Wat is betrouwbaarheid?

A

In een onderzoekssituatie verwijst het begrip betrouwbaarheid naar de mate waarin meerdere metingen hetzelfde resultaat geven.
Gaat veel meer in op toevallige fouten, ze hoeven niet voor alle respondenten te gelden. Opzoek naar willekeurige fouten of willekeurige dingen die invloed kunnen hebben.

31
Q

wat is test-hertest betrouwbaarheid?

A

Of een meetinstrument consequente observaties oplevert wanneer het meerdere keren gebruikt wordt.
- Wordt gebruikt bij theoretische begrippen die relatief stabiel zijn
o Intelligentie, ambitie, assertiviteit, empathie
- Niet handig bij theoretische begrippen die fluctueren met de tijd, dat zou op een ander moment anders worden gemeten dan nu. Dat zegt niet dat er direct een probleem is met de betrouwbaarheid. Waardoor je goed moet nadenken wanneer je die test-hertest betrouwbaarheid inzet.

32
Q

wat is interbeoordelaarsbetrouwbaarheid?

A

Of een instrument consequente observaties oplevert wanneer verschillende onderzoekers het gebruiken (vooral een kwestie wanneer meerdere onderzoekers iets moeten interpreteren of beoordelen, zoals in veldonderzoek).

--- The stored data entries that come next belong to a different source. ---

/-- A vote vector arrives whole, or not at all (R207); LANE has to name its sender (R209). -/
def State.voteVector (s : State) (dst src : LaneId) (f : LinkFault) : State :=
  match f, (s.lane src).vote.own with
  | .invalid, some _ => s.linkError dst src
  | .none, some v => if s.takesVote dst src && v.lane == src then s.modLane dst (fun l => l.receive src (.vector v)) else s
  | _, _ => s

/-- VOTE_VECTOR (R209). -/
def execVoteVector (t : Nat) (dst src : LaneId) (f : LinkFault) (s : State) : Host.Outcome State Fault Refusal :=
  run t (fun u => u.voteVector dst src f) s

/-- A fault notice takes the place of a vector (R206, R229). -/
def State.faultNotice (s : State) (dst src : LaneId) (f : LinkFault) : State :=
  match f, (s.lane src).vote.notice with
  | .invalid, some _ => s.linkError dst src
  | .none, some n => if s.takesVote dst src then s.modLane dst (fun l => l.receive src (.notice (n.cause.getD .vote))) else s
  | _, _ => s

/-- FAULT_NOTICE (R229). -/
def execFaultNotice (t : Nat) (dst src : LaneId) (f : LinkFault) (s : State) : Host.Outcome State Fault Refusal :=
  run t (fun u => u.faultNotice dst src f) s

/-- The verdict of a mini-vote joins what the lane holds of its sender since the planned instant: a vector that any verdict showed missing
stays missing (R214). -/
def VoteBox.takeMini (b : VoteBox) (src : LaneId) (m : Verdict) : VoteBox :=
  let rx := match b.miniVerdicts.get src with
    | some o => m.rx.mapI (fun j x => x && o.rx.get j)
    | none => m.rx
  { b with miniVerdicts := b.miniVerdicts.put src (some { m with rx := rx }) }

/-- Is a mini-vote's verdict new to lane `dst`? -/
def VoteBox.newMini (b : VoteBox) (src : LaneId) (m : Verdict) : Bool :=
  match b.miniVerdicts.get src with
  | some o => o.snapLow != m.snapLow
  | none => true

/-- A verdict word arrives (R208): that of the cycle-end vote, or one that followed a mini-vote. In reduced operation one of the cycle-end
vote counts up to 1 µs after the deadline (R217). -/
def State.verdictWord (s : State) (dst src : LaneId) (f : LinkFault) : State :=
  let b := (s.lane dst).vote
  let late := s.control.degradation == .reduced && s.pastVerdict dst
  match f, (s.lane src).vote.sent, (s.lane src).vote.miniSent with
  | .invalid, none, none => s
  | .invalid, _, _ => s.linkError dst src
  | .none, some v, m =>
    if dst = src then s
    else if b.verdicts.get src ≠ some v ∧ late = false then
      s.modLane dst (fun l => { l with vote := { l.vote with verdicts := l.vote.verdicts.put src (some v) } })
    else match m with
      | some w => if b.newMini src w then s.modLane dst (fun l => { l with vote := l.vote.takeMini src w }) else s
      | none => s
  | .none, none, some w => if dst ≠ src ∧ b.newMini src w = true then s.modLane dst (fun l => { l with vote := l.vote.takeMini src w }) else s
  | _, _, _ => s

/-- VERDICT_WORD (R208). -/
def execVerdictWord (t : Nat) (dst src : LaneId) (f : LinkFault) (s : State) : Host.Outcome State Fault Refusal :=
  run t (fun u => u.verdictWord dst src f) s

/-! ## Decisions -/

/-- Does lane `i` have a cycle-end vote to decide? A mini-vote under way pre-empts it (R221). -/
def State.deciding (s : State) (i : LaneId) : Bool :=
  s.control.phase == .running && (s.lane i).toDecide && (s.lane i).vote.miniOwn == .nothing

/-- A lane that holds what it needs decides (R211). -/
def State.voteCommit (s : State) (i : LaneId) : State := if s.deciding i && s.holdsAll i then s.settleVote i else s

/-- VOTE_COMMIT (R211). -/
def execVoteCommit (t : Nat) (lane : LaneId) (s : State) : Host.Outcome State Fault Refusal := run t (fun u => u.voteCommit lane) s

/-- The deadline of a lane's vote passes (R210, R211). -/
def State.voteDeadline (s : State) (i : LaneId) : State :=
  if s.deciding i && s.pastDeadline i then (s.countMissing i).settleVote i else s

/-- VOTE_DEADLINE (R210). -/
def execVoteDeadline (t : Nat) (lane : LaneId) (s : State) : Host.Outcome State Fault Refusal := run t (fun u => u.voteDeadline lane) s

/-! ## Mini-votes (R219 to R225) -/

/-- A mini-vote vector of a lane with its pending forces (R61, R219, R220); more than 254 fields are named by COUNT 0xFFFF (R224). -/
def State.miniVector (s : State) (i : LaneId) : Vector :=
  let l := s.lane i
  let gs := groups s.img
  let fs := l.forces.pending.map (·.1)
  let low := gs.filter (fun g => g.kind == 0 && fs.contains g.force)
  let fields := fs.filter (fun f => match f with
    | .field _ => true
    | .output _ => false)
  let all := decide (254 < fields.length)
  { number := l.lastNumber + 1, laneTime := laneWord (Int.ofNat s.now + l.offset), lane := i, mini := true,
    safeOut := (restrictGroups (s.snap.safeOut, []) low).1, state := 0, elemLock := 0, routeLock := s.snap.routeLock, payloads := [],
    forces := if all then [] else fields, forceAll := all, armPass := none, abortSeen := false }

/-- May a lane start or join a mini-vote now: at most two pre-empt one cycle-end vote (R221)? -/
def State.miniFree (s : State) (i : LaneId) : Bool :=
  let l := s.lane i
  s.control.phase == .running && s.hasImage && l.mode == .voting && l.vote.miniOwn == .nothing && (l.vote.decided || decide (l.vote.preempts < 2))

/-- A lane enters a mini-vote with its vector, or with a fault notice in its place (R229). R220 counts the deadline from the first vector
received: until one arrives, a lane that started the mini-vote counts from its own start (DESIGN CHOICE, log entry 117). -/
def State.enterMini (s : State) (i : LaneId) : State :=
  let v := match (s.lane i).localFault with
    | some c => Received.notice c
    | none => .vector (s.miniVector i)
  s.modLane i (fun l => { l with vote := { l.vote with
    miniNotice := l.noticeWord i, miniAwaits := i.others.filter s.unexcluded.contains,
    miniOwn := v, miniRx := Lanes3 .nothing, miniStart := s.now, preempts := if l.vote.decided then l.vote.preempts else l.vote.preempts + 1 } })

/-- MINI_VOTE (R219): a lane with a pending force starts a mini-vote. -/
def execMiniVote (t : Nat) (lane : LaneId) (s : State) : Host.Outcome State Fault Refusal :=
  run t (fun u => if u.miniFree lane && (u.lane lane).forces.pending != [] then u.enterMini lane else u) s

/-- The deadline of a mini-vote after the first vector of it, in tenths of a nanosecond (R220). -/
def miniBound : Nat := 16994

/-- A lane takes a message of a mini-vote; its deadline counts from the first one, and one that comes after it is not received (R220). -/
def Lane.receiveMini (l : Lane) (src : LaneId) (r : Received) (now : Nat) : Lane :=
  if l.vote.miniRx != Lanes3 .nothing && decide (miniBound < 10 * (now - l.vote.miniStart)) then l
  else { l with vote := { l.vote with
      miniRx := l.vote.miniRx.put src r
      miniStart := if allLanes.all (fun j => l.vote.miniRx.get j == .nothing) then now else l.vote.miniStart } }

/-- A lane receives the mini-vote message of `src` and joins a mini-vote for a number that it has not yet proposed (R220). -/
def State.miniJoin (s : State) (i src : LaneId) (f : LinkFault) : State :=
  let r := (s.lane src).vote.miniOwn
  if r = .nothing ∨ i = src then s
  else
    match f with
    | .invalid => s.linkError i src
    | .none =>
      if (s.lane src).mode ≠ .voting then s
      else
        let s1 := if s.miniFree i && decide ((s.lane i).lastNumber ≤ (s.lane src).lastNumber) then s.enterMini i else s
        if (s1.lane i).vote.miniOwn = .nothing then s1 else s1.modLane i (fun l => l.receiveMini src r s.now)
    | _ => s

/-- MINI_VOTE_JOIN (R220). -/
def execMiniVoteJoin (t : Nat) (lane src : LaneId) (f : LinkFault) (s : State) : Host.Outcome State Fault Refusal :=
  run t (fun u => u.miniJoin lane src f) s

/-- What a lane holds in its mini-vote of lane `j`. -/
def State.miniOf (s : State) (i j : LaneId) : Received := if j = i then (s.lane i).vote.miniOwn else (s.lane i).vote.miniRx.get j

/-- The vectors that a lane holds in its mini-vote, with their lanes. -/
def State.miniHeld (s : State) (i : LaneId) : List (LaneId × Vector) :=
  s.unexcluded.filterMap (fun j => match s.miniOf i j with
    | .vector v => some (j, v)
    | _ => none)

/-- The lanes whose fault notice a lane holds in its mini-vote (R229). -/
def State.miniNotices (s : State) (i : LaneId) : List (LaneId × Cause) :=
  s.unexcluded.filterMap (fun j => match s.miniOf i j with
    | .notice c => some (j, c)
    | _ => none)

/-- R222: does a vector disagree with the committed route lock vector, the number, or the two values that an output may take? -/
def State.miniBad (s : State) (gs : List Group) (v : Vector) : Bool :=
  v.number != s.nextNumber || v.routeLock != s.snap.routeLock ||
  (List.range 32).any (fun k =>
    getBit v.safeOut k != getBit s.snap.safeOut k &&
    !gs.any (fun g => g.kind == 0 && g.bit == k && flag (getBit v.safeOut k) == g.restrictive))

/-- The outputs that at least `k` of the vectors propose at their restrictive value and that are not committed so. -/
def State.miniForces (s : State) (gs : List Group) (k : Nat) (vs : List Vector) : List Group :=
  gs.filter (fun g => outValue s.snap.safeOut s.snap.payloads g != g.restrictive &&
    decide (k ≤ (vs.filter (fun v =>
      if g.kind = 0 then flag (getBit v.safeOut g.bit) == g.restrictive else v.forceAll || v.forces.contains g.force)).length))

/-- Has another lane already committed the mini-vote that lane `i` decides? -/
def State.miniJoins (s : State) (i : LaneId) : Bool := s.snap.mini && s.snap.number == (s.lane i).lastNumber + 1

/-- The module as the mini-vote of lane `i` found it: without the snapshot of that mini-vote, where another lane has committed it. -/
def State.miniBase (s : State) (i : LaneId) : State :=
  if s.miniJoins i then { s with snapshots := s.snapshots.drop 1, nextNumber := s.snap.number } else s

/-- The degradation state at the beginning of the mini-vote of lane `i`. -/
def State.miniState (s : State) (i : LaneId) : Degradation :=
  if s.miniJoins i then (s.miniBase i).snap.degradation else s.control.degradation

/-- The row of Table 6.6 by which the exclusions `ex` of a mini-vote of lane `i` enter Nadir (R222), where they do. -/
def State.miniRow (s : State) (i : LaneId) (ex : List (LaneId × Cause)) : Option Nat :=
  if ex.isEmpty then none
  else
    match s.miniState i with
    | .full => if 2 ≤ ex.length ∨ s.control.degradation ≠ .full then some 3 else none
    | .reduced => if 2 ≤ ex.length then some 4 else some 6
    | _ => if (s.unexcluded).length ≤ ex.length + 1 then some 7 else none

/-- The lanes that a mini-vote excludes for the faults `bad`. Both lanes of reduced operation stay, in Nadir (R222); with every lane at fault
none is excluded either, and the module enters Nadir by row 1 (DEDUCED, log entry 26). -/
def State.miniExcluded (s : State) (bad : List (LaneId × Cause)) : List (LaneId × Cause) :=
  if bad.length = (s.unexcluded).length then [] else bad

def State.miniNadir (s : State) (i : LaneId) (bad : List (LaneId × Cause)) : Option Nat :=
  if bad != [] ∧ bad.length = (s.unexcluded).length then some (if s.control.degradation = .reduced then 4 else if s.control.degradation = .full then 1 else 7)
  else s.miniRow i (s.miniExcluded bad)

/-- The first commit of a mini-vote (R223). -/
def State.miniCommit (s : State) (forced : List Group) (ex : List (LaneId × Cause)) (row : Option Nat) : State :=
  let gs := groups s.img
  let s1 := s.applyBallot ex row
  let o0 := restrictGroups (s.snap.safeOut, s.snap.payloads) forced
  let o := if s1.control.degradation.isNadir then restrictGroups o0 gs else o0
  let o1 := if s1.liveFlag then o else (o.1, o.2.map (fun p => if inProfile s.img p.1 then (p.1, setField p.2 8 1 0) else p))
  let p : Snapshot := { s.snap with
    number := s1.nextNumber, instant := s.now, commitAt := s.now, mini := true, safeOut := o1.1, payloads := o1.2, degradation := s1.control.degradation,
    mode := s1.control.mode, wall := s1.wallAt s.now }
  let s2 : State := ({ (s1.shadowsFollow p.number).keepRings with
    snapshots := (p :: s1.snapshots).take 2048, nextNumber := s1.nextNumber + 1,
    safeIo := s1.safeIo.take s.snap.safeOut p.safeOut s.now }).requote s p.number
  ({ s2 with almanac := { s2.almanac with events := s2.almanac.events.map (stampLow p.number) } }).flushEvents p.wall

/-- The pending forces of a lane whose output the committed snapshot of a mini-vote holds at its restrictive value, with further ones, are
committed: their holds and marks begin (R147, R223). So do those of a mini-vote that commits no change: what they ask for stands in the
committed snapshot already (DEDUCED, log entry 25). -/
def Lane.carryPending (l : Lane) (s : State) (more : List Force) : Lane :=
  let carried := ((l.forces.pending.map (·.1)).filter (fun f => s.snap.forceRestrictive (groups s.img) f) ++ more).eraseDups
  (l.holdForces carried [] s.now).markForces carried

/-- The part of lane `i` in the commit of a mini-vote (R147, R206, R223, R226, R227, R237, R238). -/
def Lane.miniDone (l : Lane) (i : LaneId) (s : State) : Lane :=
  let p := s.snap
  let gs := groups s.img
  let before := (s.snapshots.drop 1).headD Snapshot.none
  let changed := (gs.filter (fun g => outValue before.safeOut before.payloads g != outValue p.safeOut p.payloads g)).map (·.force)
  let l1 := l.carryPending s changed
  { l1 with
    lastNumber := p.number, lastCommit := s.now, meridianToggles := true, elements := p.safeOut &&& ~~~s.safeIo.pulse i,
    checkpoint := if p.number % 2 ^ 20 = 0 then p.number else l1.checkpoint,
    vote := { l1.vote with
      miniOwn := .nothing, miniRx := Lanes3 .nothing, miniSent := some (l1.verdict i l.vote.miniRx true p.number) },
    counters := { l1.counters with voteMini := inc l1.counters.voteMini } }

/-- The lanes that a lane's mini-vote has awaited since it began and of which it holds nothing. -/
def State.miniMissing (s : State) (i : LaneId) : List LaneId :=
  (s.lane i).vote.miniAwaits.filter (fun j => (s.lane i).vote.miniRx.get j == .nothing)

/-- Lane `i` decides its mini-vote on the vectors that it holds, missing those of the lanes that have sent none by its deadline (R222, R223).
Each lane judges the vectors on its own, against the snapshot before the mini-vote: the first lane commits the snapshot; a lane whose number
another lane has committed joins that commit, with the exclusions that it finds itself. A lane with a fault isolates, and so does one that the
others have excluded. -/
def State.miniDecide (s0 : State) (i : LaneId) : State :=
  let s := s0.modLane i (fun l => l.misses (s0.miniMissing i))
  let gs := groups s.img
  let b := s.miniBase i
  let held := b.miniHeld i
  let bad := (held.filter (fun x => b.miniBad gs x.2)).map (fun x => (x.1, Cause.vote))
  let good := (held.filter (fun x => !b.miniBad gs x.2)).map (·.2)
  let faults := bad ++ s.miniNotices i
  let k := if s.miniState i = .full then 2 else 1
  let forced := b.miniForces gs k good
  let row := s.miniNadir i faults
  let ex := s.miniExcluded faults
  match (s.lane i).vote.miniOwn with
  | .nothing => s0
  | .notice _ => if (s.lane i).vote.owesIsolation then s.ownIsolation i (s0.miniMissing i != []) else s.isolate i false
  | .vector _ =>
    if (s.lane i).vote.owesIsolation then s.ownIsolation i (s0.miniMissing i != [])
    else if ex.any (fun x => x.1 == i) = true then s.isolate i false
    else if s.miniJoins i then
      let s1 := if ex.isEmpty then s else s.amend s.snap s.snap ex row
      if (s1.lane i).mode = .voting then s1.modLane i (fun l => l.miniDone i s1) else s1
    else if forced.isEmpty ∧ ex.isEmpty ∧ row.isNone then
      s.modLane i (fun l => { l.carryPending s [] with
        vote := { l.vote with miniOwn := .nothing, miniRx := Lanes3 .nothing }
        counters := { (l.carryPending s []).counters with miniEmpty := inc l.counters.miniEmpty } })
    else
      let s1 := s.miniCommit forced ex row
      if (s1.lane i).mode = .voting then s1.modLane i (fun l => l.miniDone i s1) else s1
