def execDawnFail (t : Nat) (s : State) : Host.Outcome State Fault Refusal := run t State.dawnFail s

end Sys2Proof.Machine
end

  • Wordt vooral gebruikt bij observaties om iets te kunnen laten zien over de betrouwbaarheid van je meetinstrument.
  • Voorbeeld:
    o Plezier van kinderen op het schoolplein wordt beoordeeld door twee observanten
    o Ze scoren gedurende het speelkwartier hoe vaak een kind lacht
    o Als je vervolgens gaat bekijken hoeveel die scores met elkaar over een komen, kun je iets zeggen over de interbeoordelaarsbetrouwbaarheid. Als het hele verschillende scores opleveren, moet je iets aan de instructies doen die onderzoekers krijgen, bv waar ze op moeten letten. Of is misschien helemaal niet duidelijk wat je wil bereiken met je observaties.
33
Q

wat is interne betrouwbaarheid?

A

In welke mate vergelijkbare antwoorden worden gegeven op verschillende vragen die hetzelfde theoretische begrip (zouden moeten) meten.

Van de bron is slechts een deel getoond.